Sandro Reyes

Personal information
- Full name: Sandro Miguel Sison Reyes
- Date of birth: March 29, 2003 (age 23)
- Place of birth: Makati, Philippines
- Height: 1.76 m (5 ft 9 in)
- Position: Attacking midfielder

Youth career
- 0000–2012: Frenz United
- 2012–2015: Barcelona
- 2015–2016: Santboià
- 2016–2021: UE Sants

Senior career*
- Years: Team / Apps / (Gls)
- 2021–2022: ADC / 0 / (0)
- 2022–2023: Kaya–Iloilo / 12 / (0)
- 2023–2024: Greuther Fürth II / 39 / (2)
- 2024–2026: Gütersloh / 51 / (5)

International career^{‡}
- 2017: Philippines U15 / 4 / (0)
- 2018: Philippines U16 / 5 / (1)
- 2022: Philippines U19 / 2 / (1)
- 2022: Philippines U20 / 3 / (0)
- 2025: Philippines U22 / 4 / (0)
- 2021–: Philippines U23 / 14 / (3)
- 2021–: Philippines / 35 / (5)

= Sandro Reyes =

Filipino footballer (born 2003)

Sandro Miguel Sison Reyes (born March 29, 2003) is a Filipino professional footballer who plays as an attacking midfielder for the Philippines national team.

==Early life==
Reyes was born to Camille and Edmundo Reyes Jr. Reyes was enrolled at PAREF Southridge School in Muntinlupa for preparatory studies. He learned football at age four and played as a striker and midfielder. He was exposed to football in Iloilo, Bacolod and Barotac Nuevo by his parents. Locally he frequently competed boys older than him who were 12 to 13 years old.
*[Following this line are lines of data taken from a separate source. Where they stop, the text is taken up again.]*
/-- The module with the change made. -/
def targetMod (x : PowerOp) (m : Mod) : Mod :=
  match x.scope with
  | 0 => modPwr m fun p => { p with state := msOf x.target }
  | 1 => modPwr m fun p => { p with dieCmd := sset 0 p.dieCmd x.unit x.target }
  | 2 => modPwr m fun p => { p with portCmd := sset 0 p.portCmd x.unit x.target }
  | _ => m

/-- Compute dies whose state becomes less active, from below a level to that level or beyond (R517). -/
def diesDown (m after : Mod) (level : Nat) : List Nat :=
  (List.range 16).filter fun n => decide (dieState m n < level) && decide (level ≤ dieState after n)

def portsDown (m after : Mod) (level : Nat) : List Nat :=
  (List.range 18).filter fun p => decide (portState m p < level) && decide (level ≤ portState after p)

/-- A commanded state that crosses a level, whatever the module's state makes of it (R517, R520). -/
def crosses (scope now level : Nat) (x : PowerOp) : Bool := x.scope == scope && decide (now < level) && decide (level ≤ x.target)

/-- Compute dies that a change takes to a level or beyond, by their state or their commanded state. -/
def diesTo (m : Mod) (x : PowerOp) (level : Nat) : List Nat :=
  (List.range 16).filter fun n => (diesDown m (targetMod x m) level).contains n
    || (x.unit == n && crosses 1 (sget 0 m.pwr.dieCmd n) level x)

/-! ## The check of POWER_CMD.GO (R520) -/

def floorOf (m : Mod) (s : Nat) : Nat := sget (Config.floorWatts s) m.pwr.floors s

def powerMissing (m : Mod) (x : PowerOp) : Bool :=
  let late := decide (msNum m.pwr.state ≥ 3)
  match x.scope with
  | 0 => decide (x.target > 4)
  | 1 => decide (x.unit > 15) || decide (x.target > 3) || late
  | 2 => decide (x.unit > 17) || decide (x.target > 2) || late
  | _ => false

/-- Limit and budgets; a leave unit is 0.5 W. -/
def powerOver (m : Mod) (x : PowerOp) : Bool :=
  let limit := regF m rPwrLimit 0 13
  let sum := ((List.range 22).map fun u => regF m (rPwrBudget u) 0 16).foldl (· + ·) 0
  decide (limit > 5200) || decide (2 * floorOf m (if x.scope = 0 then x.target else msNum m.pwr.state) + sum > 2 * limit)

def railsBad (m : Mod) : Bool := (List.range 32).any fun d =>
  let lo := Config.vMinFused d % 1024
  let hi := Config.vMaxFused d % 1024
  let a := regF m (rPwrVmin d) 0 10
  let b := regF m (rPwrVmax d) 0 10
  decide (a < lo) || decide (a > hi) || decide (b < lo) || decide (b > hi) || decide (a > b)

def progRuns (m : Mod) (k : Nat) : Bool :=
  match (partSt m k).prog with
  | some p => p.started && !p.finished
  | none => false

def meets (a b : List Nat) : Bool := a.any fun x => b.contains x

/-- Work on the dies concerned: leave held, a program started, a command of the partition incomplete. -/
def workOn (m : Mod) (dies govs : List Nat) : Bool :=
  let ks := (List.range 8).filter fun k => meets (partDies m k) dies
  govs.any (fun g => held (gov m g) != 0) || ks.any (progRuns m) || m.cmds.any fun c => c.part.any fun k => ks.contains k

def loadedOn (m : Mod) (dies : List Nat) : Bool :=
  (List.range 8).any fun k => meets (partDies m k) dies && (partSt m k).prog.isSome

def streamBusy (m : Mod) : Bool := m.media.any fun d => d.2.slots.any fun s =>
  s.2.st == .opn || s.2.st == .paused || s.2.st == .draining

def scrubRuns (m : Mod) : Bool := m.parts.any fun p => p.2.scrub.isSome

def enabledOn (m : Mod) (dies : List Nat) : Bool := (List.range 8).any fun k => partEn m k && meets (partDies m k) dies

/-- A unit of a service operation that the change powers down. -/
def unitDown (after : Mod) (kind index : Nat) : Bool :=
  let ms := msNum after.pwr.state
  match kind with
  | 2 | 6 | 9 => decide (ms ≥ 4)
  | 3 => decide (dieState after index ≥ 2)
  | 4 | 5 => decide (ms ≥ 3)
  | 7 => portState after index == 2
  | 8 => dieState after index == 3
  | 10 => if index < 16 then decide (dieState after index ≥ 2) else if index < 22 then decide (ms ≥ 4) else decide (ms ≥ 3)
  | _ => false

/-- A port has a flit in progress or unacknowledged. -/
def flitsOut (m : Mod) (p : Nat) : Bool :=
  let l := port m p
  !l.unacked.isEmpty || !l.sending.isEmpty || !l.resend.isEmpty

/-- The same, or it has sent a packet in part. -/
def flitsOwed (m : Mod) (p : Nat) : Bool :=
  let l := port m p
  flitsOut m p || [0, 1, 2, 3].any fun v => (l.flits.find? fun f => f.vc == v).any fun f => f.head == 0

/-- A port has a flit, or a packet sent in part, or a BULK packet, unacknowledged (R520). -/
def portOwes (m : Mod) (p : Nat) : Bool :=
  flitsOwed m p || m.bulkOut.any fun b =>
    match route m b.part b.dst with
    | .ok q => q == p
    | .error _ => false

def serviceOnDown (m after : Mod) : Bool := m.hub.svc.any fun s => s.2.busy && unitDown after s.2.kind s.2.index && !unitDown m s.2.kind s.2.index

/-- A live FW_ACTIVATE of HS runs (R614). -/
def hsBusy (m : Mod) : Bool := svcRuns m 1 2 0

/-- The blocking conditions. -/
def powerBlocked (m : Mod) (x : PowerOp) : Bool :=
  let after := targetMod x m
  let govs := fun (dies : List Nat) => if x.scope = 0 then List.range 22 else dies
  let leave := diesTo m x 1
  let retain := diesTo m x 2
  let off := if x.scope = 0 then diesDown m after 3 else diesTo m x 2 ++ diesTo m x 3
  hsBusy m || serviceOnDown m after
    || (x.scope == 0 && decide (msNum m.pwr.state < 1) && decide (1 ≤ x.target) && workOn m (List.range 16) (List.range 22))
    || (!leave.isEmpty && workOn m leave (govs leave))
    || (!retain.isEmpty && (workOn m retain (govs retain) || loadedOn m retain || streamBusy m || scrubRuns m))
    || (x.scope == 0 && decide (msNum m.pwr.state < 2) && decide (2 ≤ x.target)
        && (workOn m (List.range 16) (List.range 22) || loadedOn m (List.range 16) || streamBusy m || scrubRuns m))
    || (x.scope == 0 && decide (msNum m.pwr.state < 3) && decide (3 ≤ x.target) && enabledOn m (List.range 16))
    || enabledOn m off
    || (portsDown m after 1).any (portOwes m)
    || (crosses 2 (sget 0 m.pwr.portCmd x.unit) 1 x && portOwes m x.unit)

def powerErr (m : Mod) (x : PowerOp) (tripHolds : Bool) : Option Byte :=
  if m.pwr.tripped ∧ (x.scope ≠ 0 ∨ x.target ≠ 4 ∨ tripHolds) then some 0x36
  else if powerMissing m x then some 0x32
  else if powerOver m x then some 0x33
  else if railsBad m then some 0x34
  else if powerBlocked m x then some 0x35
  else none

/-! ## What takes effect -/

/-- The staged values in effect (R519, R630). -/
def applyStaged (m : Mod) : Mod :=
  modPwr m fun p => { p with
    limit := regF m rPwrLimit 0 13
    budget := (List.range 22).foldl (fun t u => sset 0 t u (regF m (rPwrBudget u) 0 16)) p.budget
    vmin := (List.range 32).foldl (fun t d => sset (Config.vMinFused d % 1024) t d (regF m (rPwrVmin d) 0 10)) p.vmin
    vmax := (List.range 32).foldl (fun t d => sset (Config.vMaxFused d % 1024) t d (regF m (rPwrVmax d) 0 10)) p.vmax
    refMax := (List.range 16).foldl (fun t n => sset 8 t n (regF m (rPwrRefMax n) 0 8)) p.refMax }

/-- The place a walk stands at. -/
def walkAt (m : Mod) (w : Walk) : Nat :=
  match w.scope with
  | 0 => msNum m.pwr.state
  | 1 => sget 0 m.pwr.dieCmd w.unit
  | 2 => sget 0 m.pwr.portCmd w.unit
  | _ => w.target

/-- GO clears and PF0 is told (R521). -/
def endWalk (m : Mod) : Mod :=
  sendMsix 0 (regF m rPwrCtrl 0 11) (modPwr (setBit m rPwrCmd 0 false) fun p => { p with walk := none })

def settleWalk (w : Walk) (m : Mod) : Mod := if walkAt m w = w.target then endWalk m else m

/-- A write of PWR_CMD: its fields, then GO (R506, R521). A trip ended by the command is a module reset
(R524). -/
def powerWrite (scope f v : Nat) (tripHolds : Bool) (c : Clk) (m : Mod) : Clk × Mod :=
  let m1 := storeFields f rPwrCmd v m
  let x := readPower v
  if ¬ bit v 0 ∨ x.scope ≠ scope ∨ regB m rPwrCmd 0 then (c, m1)
  else match powerErr m1 x tripHolds with
    | some r => (c, modPwr m1 fun p => { p with reason := r })
    | none =>
      if m1.pwr.tripped then moduleReset c m1 else
      let w : Walk := { scope := x.scope, unit := x.unit, target := x.target }
      (c, settleWalk w (modPwr (setBit (applyStaged m1) rPwrCmd 0 true) fun p => { p with reason := 0, walk := some w }))

/-- In recovery mode every POWER_CMD is refused with 0x32 (R608). -/
def powerCmd (scope f v : Nat) (tripHolds : Bool) (c : Clk) (m : Mod) : Clk × Mod :=
  if m.hub.recovery ∧ hnUp m ∧ f = 0 then
    (c, if bit v 0 ∧ bits v 2 2 = scope then modPwr m fun p => { p with reason := 0x32 } else m)
  else gatedBoth f rPwrCmd (powerWrite scope f v tripHolds) c m

/-! ## The steps of a walk -/

def dropCells (keep : Nat → Bool) (m : Mod) : Mod :=
  { m with mem := { m.mem with
      cells := m.mem.cells.filter fun kv => keep kv.1
      poison := m.mem.poison.filter fun kv => keep (64 * kv.1)
      lines := m.mem.lines.filter fun kv => keep (256 * kv.1) } }

/-- An address in the SRAM of a compute die. -/
def inSram (n a : Nat) : Bool :=
  match place a with
  | .pool d _ => d == n
  | .pad g _ => g / 16 == n
  | .sync d _ => d == n
  | _ => false

def inStack (n a : Nat) : Bool :=
  match place a with
  | .hbm d _ => d == n
  | _ => false

def inTier (a : Nat) : Bool :=
  match place a with
  | .tier _ _ => true
  | _ => false

/-- An engine after the power-up of its die: its registers alone are kept (R607, R634). -/
def resetEngine (e : Engine) : Engine := {
  ctx := (e.ctx.map fun c => (c.1, ({ skip := c.2.skip } : Ctx))).filter fun c => c.2 != {}
  dq := (e.dq.map fun q => (q.1, ({ late := q.2.late, fallback := q.2.fallback, skip := q.2.skip } : DmaQ))).filter fun q => q.2 != {}
  breaks := e.breaks
  ecnt := e.ecnt
  shadow := e.shadow }

/-- A compute die enters DS2: its SRAM, sync file and queues are lost, its engines start anew. -/
def dieLost (m : Mod) (n : Nat) : Mod :=
  { dropCells (fun a => !inSram n a) m with
    eng := (m.eng.map fun ge => if ge.1 / 16 = n then (ge.1, resetEngine ge.2) else ge).filter fun ge => ge.2 != {}
    sync := m.sync.filter fun kv => kv.1 / 16384 != n
    syncQ := m.syncQ.filter fun kv => kv.1 != n
    hqs := m.hqs.filter fun kv => kv.1 / 512 != n
    hqQ := m.hqQ.filter fun kv => kv.1 != n
    coresHalted := m.coresHalted.filter fun c => c / 4 != n }

/-- A stack is off: every line is marked when it is next trained (R605). -/
def stackLost (m : Mod) (n : Nat) : Mod := dropCells (fun a => !inStack n a) m

/-- Link, media and hub contents that MS3 does not keep: phase maps, layouts and rounds (R512). -/
def enterMs3 (m : Mod) : Mod := { m with banks := [], exp := [], xch := xchReset }

/-- HS and the tier dies are off: only HN's registers and the Almanac stay; no key survives (R512,
R544). -/
def enterMs4 (m : Mod) : Mod :=
  { dropCells (fun a => !inTier a) m with
    bar0 := m.bar0.filter fun kv => hubRegister kv.1
    mem := { (dropCells (fun a => !inTier a) m).mem with keep := [] }
    regions := []
    regQ := []
    gather := []
    eng := []
    links := []
    media := []
    wdog := []
    logs := m.logs.filter fun kv => kv.1 == logHN
    hub := { m.hub with rails := [] }
    pwr := { m.pwr with rail := m.pwr.rail.filter (·.1 == 16), refresh := [], hot := m.pwr.hot.filter (· == 16) }
    parts := m.parts.map fun p => (p.1, { p.2 with enrolled := [], boundSet := [], ownerKem := [], boundNow := false })
    sec := { m.sec with unlocks := [] } }

/-- HS starts: dies boot their firmware, the module's keys are drawn (R513, R550, R608, R610). -/
def leaveMs4 (m : Mod) : Mod :=
  let m1 := [1, 2, 3, 4, 5].foldl (fun m k => modFw m k bootDies) m
  { m1 with sec := { m1.sec with keys := m1.sec.keys + 1, moduleKey := m1.sec.keys } }

/-- The units that a change powers up, as image kind and number (R513, R653). -/
def unitsUp (before after : Mod) : List (Nat × Nat) :=
  let a := msNum before.pwr.state
  let b := msNum after.pwr.state
  (if a = 4 ∧ b = 3 then (1, 0) :: (List.range 4).map fun i => (5, i) else [])
    ++ (if 3 ≤ a ∧ b ≤ 2 then (List.range 4).map (fun i => (3, i)) ++ (List.range 6).map (fun i => (4, i)) else [])
    ++ ((List.range 16).filter fun n => decide (2 ≤ dieState before n) && decide (dieState after n ≤ 1)).map fun n => (2, n)

/-- What the change of a state brings with it. -/
def powerEffects (t : Clk) (before after : Mod) : Mod :=
  let m1 := (diesDown before after 2).foldl dieLost after
  let m2 := (diesDown before after 3).foldl stackLost m1
  let m3 := (portsDown before after 2).foldl (fun m p => portDown t p 0 m) m2
  let a := msNum before.pwr.state
  let b := msNum after.pwr.state
  let m4 := if a = 2 ∧ b = 3 then enterMs3 m3 else if a = 3 ∧ b = 4 then enterMs4 m3 else if a = 4 ∧ b = 3 then leaveMs4 m3 else m3
  (unitsUp before after).foldl (fun m u => modFw m u.1 (runStaged u.1 u.2)) m4
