/-- CQ_ENTRY_WRITE puts the oldest waiting entry at the tail in host memory, frees its TAG and flips
PHASE at the wrap, and stops a ring whose recorded head is invalid; CQ_INTERRUPT_DELAY sends the message of entries that no message covers yet.
NOP completes OK. XLAT_INVALIDATE waits for the accesses in flight at its start, and the partition's cached
translations are gone once its entry is written. ABORT completes a command that has not started with
ABORTED, and is refused where there is none. -/
def Obligations.CompletionsWritten : Prop :=
  ((∀ (n : RingId) (x : CqEntry) (rest : List CqEntry) (s : State), (ring s.m n).waiting = x :: rest → cqEn s.m n = true →
    (ring s.m n).cqBell = none → cqFull s.m n = false → (∀ a ∈ s.m.cmds, a.op ≠ 1) →
    let r := ring s.m n
    let a := hostBase + (regF s.m (rCq n) 12 52 * 4096 + 16 * r.cqTail)
    ∃ t, exec (.cqEntryWrite n false) s = .next t
      ∧ peeks t.m.mem a 16 = entryBytes x r.head r.cqPhase
      ∧ (∀ y, (y < a ∨ a + 16 ≤ y) → peek t.m.mem y = peek s.m.mem y)
      ∧ (ring t.m n).waiting = rest ∧ (ring t.m n).cqTail = (r.cqTail + 1) % cqSize s.m n
      ∧ (ring t.m n).cqPhase = (if (r.cqTail + 1) % cqSize s.m n = 0 then !r.cqPhase else r.cqPhase)
      ∧ (x.own = true → findCmd t.m n x.tag.toNat = none) ∧ (x.own = false → t.m.cmds = s.m.cmds))
  ∧ (∀ (n : RingId) (h : Nat) (s : State), (ring s.m n).cqBell = some h → badHead s.m n h = true → msLevel s.m ≤ 1 →
    hnBusy s.m = false → (ring s.m n).waiting = [] →
    ∃ t, exec (.cqEntryWrite n false) s = .next t ∧ cqEn t.m n = false ∧ (ring t.m n).cqReason = 0x14)
  ∧ (∀ (n : RingId) (at_ : Nat) (s : State), (ring s.m n).oldest = some at_ →
    let d := regF s.m (rCq n + 0x10) 48 16
    let vec := regF s.m (rCq n + 0x10) 16 11
    d ≠ 0 → at_ + 1600 * d ≤ s.clk.now → sget false s.m.hub.masked (2048 * cqOwner s.m n + vec) = false →
    ∃ t, exec (.cqInterruptDelay n) s = .next t ∧ t.m.out = s.m.out ++ [.msix (cqOwner s.m n) vec]
      ∧ ring t.m n = { ring s.m n with since := 0, oldest := none }))
  ∧ (∀ (sq : RingId) (tag : BitVec 16) (c : Cmd) (s : State),
    (cmdReady s sq tag 0x00 c → SettlesAll s (exec (.nopCommand sq tag) s) fun u => answered s.m u sq tag 0 0 s.clk.sid ∧ u.mem = s.m.mem ∧ u.eng = s.m.eng)
    ∧ (∀ k, cmdReady s sq tag 0x02 c → c.part = some k → SettlesAll s (exec (.xlatInvalidate sq tag) s) fun u =>
      (∃ d, findCmd u sq tag.toNat = some d ∧ d.st = .started ∧ d.works = inFlight s.m k) ∧ u.mem = s.m.mem)
    ∧ (∀ k x rest, (ring s.m sq).waiting = x :: rest → x.own = true → x.status = 0 → x.tag = tag → findCmd s.m sq tag.toNat = some c →
      c.op = 0x02 → c.part = some k → cqEn s.m sq = true → (ring s.m sq).cqBell = none → cqFull s.m sq = false →
      ∃ t, exec (.cqEntryWrite sq false) s = .next t ∧ (partSt t.m k).xlat = [])
    ∧ (∀ (sq' : RingId) (tag' : BitVec 16) d, cmdReady s sq tag 0x01 c → carg c 0x10 2 = sq'.val → carg c 0x12 2 = tag'.toNat →
      sqOwner s.m sq' = c.func → findCmd s.m sq' tag'.toNat = some d → d.st = .waiting → d.op ≠ 0x01 →
      SettlesAll s (exec (.abort sq tag) s) fun u => answered s.m u sq' tag' 1 0 s.clk.sid
        ∧ ∃ a, findCmd u sq tag.toNat = some a ∧ a.st = .started)
    ∧ (cmdReady s sq tag 0x01 c → findCmd s.m (carg c 0x10 2) (carg c 0x12 2) = none →
      SettlesAll s (exec (.abort sq tag) s) fun u => answered s.m u sq tag 2 0x1A s.clk.sid))

/-! ## Commands of the rings -/

/-- The commands of programs: PROGRAM_LOAD installs a checked program and reports its PROGRAM_ID beside the
entry (log 69), PROGRAM_START puts each task at
instruction 0 of its section with its counters cleared, PROGRAM_UNLOAD frees it, CHAIN_START starts a
CHAIN of it, DMA puts its run on the driver's queue of its engine. -/
def Obligations.ProgramCommands : Prop :=
  ∀ (sq : RingId) (tag : BitVec 16) (c : Cmd) (k : Nat) (s : State), c.part = some k →
    (∀ m1 m2 b map l x y, cmdReady s sq tag 0x10 c → (partSt s.m k).prog = none →
      ((partDies s.m (sqPart s.m sq)).any fun d => svcRuns s.m 1 3 d) = false →
      readMem s.clk (markStarted c s.m) (cmdReq c) (carg c 0x10 8) (carg c 0x18 8) .clean = (m1, .ok (b, x)) →
      readMem s.clk m1 (cmdReq c) (carg c 0x20 8) (4 * carg c 0x28 4) .clean = (m2, .ok (map, y)) →
      checkLoad m2 k (carg c 0x18 8) (carg c 0x28 4) b map = .ok l →
      SettlesAll s (exec (.programLoad sq tag) s) fun u =>
        answered s.m u sq tag 0 0 s.clk.sid ∧ (partSt u k).prog = some (newProgram m2 k l)
        ∧ u.out = m2.out ++ [.programId sq.val tag.toNat (BitVec.ofNat 64 (fld b 0x18 8))])
    ∧ (∀ p, cmdReady s sq tag 0x10 c → (partSt s.m k).prog = some p →
      ((partDies s.m (sqPart s.m sq)).any fun d => svcRuns s.m 1 3 d) = false →
      SettlesAll s (exec (.programLoad sq tag) s) fun u => answered s.m u sq tag 2 0x8C s.clk.sid ∧ (partSt u k).prog = some p)
    ∧ (∀ p, cmdReady s sq tag 0x11 c → (partSt s.m k).prog = some p → p.started = false → p.taskIds.Nodup →
      SettlesAll s (exec (.programStart sq tag) s) fun u =>
        (partSt u k).prog = some { p with started := true, cmd := some (sq.val, tag.toNat) }
        ∧ ∀ x ∈ p.tasks.zip p.taskIds,
            let y := ctx u (x.2 / 4) (x.2 % 4)
            y.st = .ready ∧ y.part = k ∧ y.pc = 0 ∧ y.ctr = [] ∧ y.lt = 0 ∧ y.loops = []
            ∧ ∀ z, (sections p.bytes)[x.1.section_]? = some z → y.stream = words (sectBytes p.bytes z))
    ∧ (∀ p, cmdReady s sq tag 0x12 c → (partSt s.m k).prog = some p → running p = false → chainsRun s.m k = false →
      SettlesAll s (exec (.programUnload sq tag) s) fun u => answered s.m u sq tag 0 0 s.clk.sid ∧ (partSt u k).prog = none)
    ∧ (∀ r, cmdReady s sq tag 0x13 c → chainRec s.m k (carg c 0x10 2) = some r → chainRunning s.m k (carg c 0x10 2) = false →
      SettlesAll s (exec (.chainStart sq tag) s) fun u => ∃ y ∈ (partSt u k).chains, y.rec_ = carg c 0x10 2
        ∧ y.cmd = some (sq.val, tag.toNat) ∧ y.stopped = false ∧ y.stages.length = r.stages.length)
    ∧ (cmdReady s sq tag 0x20 c → c.st = .waiting → (dmaq (engine s.m (carg c 0x10 1)) 8).runs.length < 256 →
      SettlesAll s (exec (.dma sq tag) s) fun u => ∃ r, (dmaq (engine u (carg c 0x10 1)) 8).runs = (dmaq (engine s.m (carg c 0x10 1)) 8).runs ++ [r]
        ∧ r.cmd = some (sq.val, tag.toNat) ∧ r.base = BitVec.ofNat 64 (carg c 0x18 8) ∧ r.next = 0 ∧ r.left = carg c 0x20 2
        ∧ ∃ d, findCmd u sq tag.toNat = some d ∧ d.works = [r.id])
He stayed in Southridge until 2012 during his mid-term of his four grade studies after he received a scholarship from FCB Escola in Spain. He learned to live independently in Spain, since his mom who came with him have to occasionally return to the Philippines.

==Club career==
===Youth===
Reyes participated in a youth camp in Singapore by Spanish La Liga side Barcelona. He received an invitation for a try-out in Spain. The program was participated by 2,400 children aged 9 to 12 which was reduced to a pool of 40 boys for the second camp. Two boys, an Irish youth and Reyes himself was selected.

At the age of nine, Reyes joined Barcelona's youth academy FCB Escola. After that, he joined the youth academy of Santboià in the Spanish fifth division.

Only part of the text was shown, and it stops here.